Lauren’s horror gave way to a kind of detached numbness as she walked through the hallways toward her lab. Dead wasps crunched underfoot. Her heartbeat thudded in her ears, punctuating the restless humming of the fluorescent tube lights. All else was silent. She passed the doorways of private offices, through which she saw the occasional body sprawled on the floor, head misshapen, clutching at its swollen throat. When she reached the lobby, she involuntarily stopped and stifled a gasp. The security officer at the desk had toppled backward in his chair. His face was so livid with fluid that his features were all but obscured. There were other corpses, felled in mid-stride, arms extended as though trying to drag themselves forward across the tile floor after their legs had failed them, but it was the lone figure at the epicenter of the nightmare, crumpled in a wide pool of shimmering blood, that drew Lauren’s attention. The woman’s abdomen had been torn open from sternum to pubis. The frayed edges of her dress framed the mess of macerated viscera that bloomed in sickly gray folds from her peritoneum. Despite the sheer number of stings to her face, Lauren recognized the woman immediately. It was the same raven-haired woman she had seen on the video, near the elephant pens, staring down at the sick pachyderm with terror etched onto her face. The woman she had erroneously mistaken for pregnant. A disposable cell phone—the twin to the one they had taken from the man at the game—rested only inches from her curled fingertips.
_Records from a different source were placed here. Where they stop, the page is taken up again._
@[simp] theorem ldx_a (m : Byte) (length : Nat) (s : State) : (ldx m length s).a = s.a := by
  rw [ldx_eq]
@[simp] theorem ldx_x (m : Byte) (length : Nat) (s : State) : (ldx m length s).x = m := by
  rw [ldx_eq]
@[simp] theorem ldx_y (m : Byte) (length : Nat) (s : State) : (ldx m length s).y = s.y := by
  rw [ldx_eq]
@[simp] theorem ldx_sp (m : Byte) (length : Nat) (s : State) : (ldx m length s).sp = s.sp := by
  rw [ldx_eq]
@[simp] theorem ldx_pc (m : Byte) (length : Nat) (s : State) : (ldx m length s).pc = s.pc + BitVec.ofNat 16 length := by
  rw [ldx_eq]
@[simp] theorem ldx_p (m : Byte) (length : Nat) (s : State) : (ldx m length s).p = { s.p with z := m == 0#8, n := (m).msb } := by
  rw [ldx_eq]
@[simp] theorem ldx_mem (m : Byte) (length : Nat) (s : State) : (ldx m length s).mem = s.mem := by
  rw [ldx_eq]
@[simp] theorem ldx_running (m : Byte) (length : Nat) (s : State) : (ldx m length s).running = s.running := by
  rw [ldx_eq]
@[simp] theorem ldx_halt (m : Byte) (length : Nat) (s : State) : (ldx m length s).halt = s.halt := by
  rw [ldx_eq]
@[simp] theorem ldx_hostStops (m : Byte) (length : Nat) (s : State) : (ldx m length s).hostStops = s.hostStops := by
  rw [ldx_eq]

@[simp] theorem ldy_a (m : Byte) (length : Nat) (s : State) : (ldy m length s).a = s.a := by
  rw [ldy_eq]
@[simp] theorem ldy_x (m : Byte) (length : Nat) (s : State) : (ldy m length s).x = s.x := by
  rw [ldy_eq]
@[simp] theorem ldy_y (m : Byte) (length : Nat) (s : State) : (ldy m length s).y = m := by
  rw [ldy_eq]
@[simp] theorem ldy_sp (m : Byte) (length : Nat) (s : State) : (ldy m length s).sp = s.sp := by
  rw [ldy_eq]
@[simp] theorem ldy_pc (m : Byte) (length : Nat) (s : State) : (ldy m length s).pc = s.pc + BitVec.ofNat 16 length := by
  rw [ldy_eq]
@[simp] theorem ldy_p (m : Byte) (length : Nat) (s : State) : (ldy m length s).p = { s.p with z := m == 0#8, n := (m).msb } := by
  rw [ldy_eq]
@[simp] theorem ldy_mem (m : Byte) (length : Nat) (s : State) : (ldy m length s).mem = s.mem := by
  rw [ldy_eq]
@[simp] theorem ldy_running (m : Byte) (length : Nat) (s : State) : (ldy m length s).running = s.running := by
  rw [ldy_eq]
@[simp] theorem ldy_halt (m : Byte) (length : Nat) (s : State) : (ldy m length s).halt = s.halt := by
  rw [ldy_eq]
@[simp] theorem ldy_hostStops (m : Byte) (length : Nat) (s : State) : (ldy m length s).hostStops = s.hostStops := by
  rw [ldy_eq]

@[simp] theorem bitA_a (m : Byte) (length : Nat) (s : State) : (bitA m length s).a = s.a := by
  rw [bitA_eq]
@[simp] theorem bitA_x (m : Byte) (length : Nat) (s : State) : (bitA m length s).x = s.x := by
  rw [bitA_eq]
@[simp] theorem bitA_y (m : Byte) (length : Nat) (s : State) : (bitA m length s).y = s.y := by
  rw [bitA_eq]
@[simp] theorem bitA_sp (m : Byte) (length : Nat) (s : State) : (bitA m length s).sp = s.sp := by
  rw [bitA_eq]
@[simp] theorem bitA_pc (m : Byte) (length : Nat) (s : State) : (bitA m length s).pc = s.pc + BitVec.ofNat 16 length := by
  rw [bitA_eq]
@[simp] theorem bitA_p (m : Byte) (length : Nat) (s : State) : (bitA m length s).p = { s.p with z := s.a &&& m == 0#8, n := m.getLsbD 7, v := m.getLsbD 6 } := by
  rw [bitA_eq]
@[simp] theorem bitA_mem (m : Byte) (length : Nat) (s : State) : (bitA m length s).mem = s.mem := by
  rw [bitA_eq]
@[simp] theorem bitA_running (m : Byte) (length : Nat) (s : State) : (bitA m length s).running = s.running := by
  rw [bitA_eq]
@[simp] theorem bitA_halt (m : Byte) (length : Nat) (s : State) : (bitA m length s).halt = s.halt := by
  rw [bitA_eq]
@[simp] theorem bitA_hostStops (m : Byte) (length : Nat) (s : State) : (bitA m length s).hostStops = s.hostStops := by
  rw [bitA_eq]

@[simp] theorem sta_a (ea : Addr) (length : Nat) (s : State) : (sta ea length s).a = s.a := by
  rw [sta_eq]
@[simp] theorem sta_x (ea : Addr) (length : Nat) (s : State) : (sta ea length s).x = s.x := by
  rw [sta_eq]
@[simp] theorem sta_y (ea : Addr) (length : Nat) (s : State) : (sta ea length s).y = s.y := by
  rw [sta_eq]
@[simp] theorem sta_sp (ea : Addr) (length : Nat) (s : State) : (sta ea length s).sp = s.sp := by
  rw [sta_eq]
@[simp] theorem sta_pc (ea : Addr) (length : Nat) (s : State) : (sta ea length s).pc = s.pc + BitVec.ofNat 16 length := by
  rw [sta_eq]
@[simp] theorem sta_p (ea : Addr) (length : Nat) (s : State) : (sta ea length s).p = s.p := by
  rw [sta_eq]
@[simp] theorem sta_mem (ea : Addr) (length : Nat) (s : State) : (sta ea length s).mem = Memory.write s.mem ea.toNat s.a := by
  rw [sta_eq]
@[simp] theorem sta_running (ea : Addr) (length : Nat) (s : State) : (sta ea length s).running = s.running := by
  rw [sta_eq]
@[simp] theorem sta_halt (ea : Addr) (length : Nat) (s : State) : (sta ea length s).halt = s.halt := by
  rw [sta_eq]
@[simp] theorem sta_hostStops (ea : Addr) (length : Nat) (s : State) : (sta ea length s).hostStops = s.hostStops := by
  rw [sta_eq]

@[simp] theorem stx_a (ea : Addr) (length : Nat) (s : State) : (stx ea length s).a = s.a := by
  rw [stx_eq]
@[simp] theorem stx_x (ea : Addr) (length : Nat) (s : State) : (stx ea length s).x = s.x := by
  rw [stx_eq]
@[simp] theorem stx_y (ea : Addr) (length : Nat) (s : State) : (stx ea length s).y = s.y := by
  rw [stx_eq]
@[simp] theorem stx_sp (ea : Addr) (length : Nat) (s : State) : (stx ea length s).sp = s.sp := by
  rw [stx_eq]
@[simp] theorem stx_pc (ea : Addr) (length : Nat) (s : State) : (stx ea length s).pc = s.pc + BitVec.ofNat 16 length := by
  rw [stx_eq]
@[simp] theorem stx_p (ea : Addr) (length : Nat) (s : State) : (stx ea length s).p = s.p := by
  rw [stx_eq]
@[simp] theorem stx_mem (ea : Addr) (length : Nat) (s : State) : (stx ea length s).mem = Memory.write s.mem ea.toNat s.x := by
  rw [stx_eq]
@[simp] theorem stx_running (ea : Addr) (length : Nat) (s : State) : (stx ea length s).running = s.running := by
  rw [stx_eq]
@[simp] theorem stx_halt (ea : Addr) (length : Nat) (s : State) : (stx ea length s).halt = s.halt := by
  rw [stx_eq]
@[simp] theorem stx_hostStops (ea : Addr) (length : Nat) (s : State) : (stx ea length s).hostStops = s.hostStops := by
  rw [stx_eq]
A cluster of wasps wheeled high above her, near the skylights. Several dropped to the floor and writhed at her feet.

The sound of footsteps reached her from behind as the soldiers thundered down the corridor in their heavy boots. They now wore camouflaged beekeeper’s suits and carried automatic rifles. They assumed command the moment they entered the lobby. One barked orders while the others scattered in surreal movements that made her feel like she was witnessing the scene from underwater. One of the soldiers spoke into his transceiver, then picked up the cell phone, held it away from his body, and waited. The view screen lit up with the incoming call, but there was no ringtone. At least not one that she could hear. The few surviving wasps up in the rafters descended upon the phone in the man’s hand. He allowed them to crawl on his glove as he scrolled through the list of incoming calls. He nodded pointedly to the soldier who appeared to be in charge.

“We were set up,” the man with the phone said. “They used the game as a ruse to get all of us in one place, out of their way.”

It took Lauren a moment to grasp the implications of the statement.

“No!” she cried.

She whirled and broke into a sprint toward her lab. Panic flooded her veins. She started to hyperventilate, felt the warmth of tears on her cheeks.